Because standing up for ourselves and others, commenting sharing our stories on Daily Strength, on Women Against the Registry, on Nat'l RSOL on Cure-Sort in what ever way we decide we can helps us grow  safely,   empowers us to take control of our lives in ways that make us and our families healthier, more resilient and more courageous. And it helps turn the tide, (reach critical mass/swing the pendulum?) back toward restoring justice to the system and toward self mastery and freedom and away from becoming haters, spewing hate speech.
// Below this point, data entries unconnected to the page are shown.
-- ==== Sys2Proof/Laws/Memory.lean ====
section
/-! SUPPORT. Memories: reading after writing, and the canonical form, which every operation that writes a memory of the module
keeps. -/

namespace Sys2Proof.Machine

variable {m : List Host.Cell} {s : State}

/-! ## Reading after writing -/

theorem memByte_memSet (m : List Host.Cell) (a x : Nat) (b : Byte) :
    memByte (memSet m a b) x = if x = a then b else memByte m x := sparseGet_assign 0 b m a x

theorem memByte_memWrite (m : List Host.Cell) (a x : Nat) (bs : List Byte) :
    memByte (memWrite m a bs) x = if a ≤ x ∧ x < a + bs.length then bs.getD (x - a) 0 else memByte m x := by
  induction bs generalizing m a with
  | nil => simp [memWrite]
  | cons b t ih =>
    simp only [memWrite, ih, memByte_memSet, List.length_cons]
    by_cases h : x = a
    · subst h; simp
    · by_cases h' : a + 1 ≤ x ∧ x < a + 1 + t.length
      · obtain ⟨n, hn⟩ : ∃ n, x - a = n + 1 := ⟨x - a - 1, by omega⟩
        have hx : x - (a + 1) = n := by omega
        rw [if_pos h', if_pos (by omega), hn, hx]; simp
      · rw [if_neg h', if_neg h, if_neg (by omega)]

/-- Outside the bytes it writes a write leaves memory alone. -/
theorem memWrite_other {a x : Nat} {bs : List Byte} (h : x < a ∨ a + bs.length ≤ x) :
    memByte (memWrite m a bs) x = memByte m x := by rw [memByte_memWrite, if_neg (by omega)]

/-! ## The canonical form -/

@[simp] theorem memWf_nil : memWf [] = true := rfl

theorem memSet_wf (a : Nat) (b : Byte) (h : memWf m = true) : memWf (memSet m a b) = true := sparseAssign_wf 0 b a h

theorem memWrite_wf (a : Nat) (bs : List Byte) (h : memWf m = true) : memWf (memWrite m a bs) = true := by
  induction bs generalizing m a with
  | nil => exact h
  | cons b t ih => exact ih _ (memSet_wf a b h)

theorem memFilter_wf (p : Host.Cell → Bool) (h : memWf m = true) : memWf (m.filter p) = true := sparseFilter_wf 0 p h

/-- Writing a list of cells one by one keeps the form. -/
theorem memFold_wf (base : Nat) (cells : List Host.Cell) (h : memWf m = true) :
    memWf (cells.foldl (fun m c => memSet m (base + c.1) c.2) m) = true := by
  induction cells generalizing m with
  | nil => exact h
  | cons c t ih => exact ih (memSet_wf _ _ h)

/-- A property of the state that every step of a fold keeps holds after it. -/
theorem foldl_keeps {α β : Type} {P : β → Prop} {f : β → α → β} (hf : ∀ b a, P b → P (f b a)) (l : List α) {b : β} (h : P b) :
    P (l.foldl f b) := by
  induction l generalizing b with
  | nil => exact h
  | cons a t ih => exact ih (hf b a h)

/-- The form depends on the three memories alone. -/
theorem memOk_of_eq {t : State} (h : s.memOk) (h1 : t.mem = s.mem) (h2 : t.stack = s.stack) (h3 : t.hostMem = s.hostMem) :
    t.memOk := by unfold State.memOk at *; rw [h1, h2, h3]; exact h

theorem reset_memOk : State.reset.memOk := ⟨rfl, rfl, rfl⟩

theorem poisonBack_memOk (g : Nat) (h : s.memOk) : (poisonBack s g).memOk := by
  unfold poisonBack
  split_ifs <;> exact h

theorem writeBackHost_memOk (g : Nat) (h : s.memOk) : (writeBackHost s g).memOk := memOk_of_eq h rfl rfl rfl

theorem writeBackFlat_memOk (b : Nat) (h : s.memOk) : (writeBackFlat s b).memOk := by
  refine foldl_keeps (P := State.memOk) (fun s i h => ?_) _ h
  dsimp only []
  split_ifs
  · exact writeBackHost_memOk _ h
  · exact h
  · exact poisonBack_memOk _ h
  · exact ⟨h.1, memWrite_wf _ _ h.2.1, h.2.2⟩
  · exact poisonBack_memOk _ h

theorem clearStack_memOk (p n : Nat) (h : s.memOk) : (clearStack s p n).memOk :=
  ⟨memFilter_wf _ h.1, memFilter_wf _ h.2.1, h.2.2⟩

theorem storeStack_memOk (g : Nat) (bs : List Byte) (h : s.memOk) : (storeStack s g bs).memOk :=
  ⟨h.1, memWrite_wf _ _ h.2.1, h.2.2⟩

theorem placeBytes_memOk (p : Nat) (bs : List Byte) (h : s.memOk) : (placeBytes s p bs).memOk :=
  foldl_keeps (P := State.memOk) (fun _ _ h => storeStack_memOk _ _ h) _ ⟨memWrite_wf _ _ h.1, h.2.1, h.2.2⟩

theorem moveBytes_memOk (a b n : Nat) (h : s.memOk) : (moveBytes s a b n).memOk := by
  unfold moveBytes
  dsimp only []
  split_ifs
  · exact ⟨h.1, h.2.1, memFold_wf _ _ (memFilter_wf _ h.2.2)⟩
  · exact ⟨h.1, h.2.1, memFold_wf _ _ (memFilter_wf _ h.2.2)⟩
  · exact foldl_keeps (P := State.memOk) (fun _ _ h => storeStack_memOk _ _ h) _ ⟨memFold_wf _ _ (memFilter_wf _ h.1), h.2.1, h.2.2⟩
  · exact foldl_keeps (P := State.memOk) (fun _ _ h => storeStack_memOk _ _ h) _ ⟨memFold_wf _ _ (memFilter_wf _ h.1), h.2.1, h.2.2⟩

/-! ## The three memories under setters of other parts -/

@[simp] theorem setCore_memOk (s : State) (c : CoreId) (k : Core) : (s.setCore c k).memOk ↔ s.memOk := Iff.rfl
@[simp] theorem setCtx_memOk (s : State) (c : CoreId) (n : CtxNum) (x : Ctx) : (s.setCtx c n x).memOk ↔ s.memOk := Iff.rfl
@[simp] theorem setMe_memOk (s : State) (x : Ctx) : (s.setMe x).memOk ↔ s.memOk := Iff.rfl
@[simp] theorem setMyCore_memOk (s : State) (k : Core) : (s.setMyCore k).memOk ↔ s.memOk := Iff.rfl
@[simp] theorem setDie_memOk (s : State) (d : Die) (x : DieState) : (s.setDie d x).memOk ↔ s.memOk := Iff.rfl
@[simp] theorem setSector_memOk (s : State) (d : Die) (x : Sector) : (s.setSector d x).memOk ↔ s.memOk := Iff.rfl
@[simp] theorem setCluster_memOk (s : State) (c : ClusterId) (x : Cluster) : (s.setCluster c x).memOk ↔ s.memOk := Iff.rfl
@[simp] theorem setTenantSt_memOk (s : State) (t : Tenant) (x : TenantState) : (s.setTenantSt t x).memOk ↔ s.memOk := Iff.rfl

end Sys2Proof.Machine
end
Away from allowing our our misery used to used in ways that in the end only promote more harm to us and to our children  We need restorative   justice strategies inside and outside for our families and for our society and for future generations.

In the  end finding courage to do what we can when we can despite fear will help us all to actually protect children and behave in ways that honor the power granted us as parents and in so doing we become the  adults who speak out and protect children (and in the process maybe even do some good in turning around a society gone mad with power and hate and lust for "punishment") The continuation of fear and silence and old "Stinking Thinking" only leads to more of the same. And we of all people know we need to begin the conversation and find another way.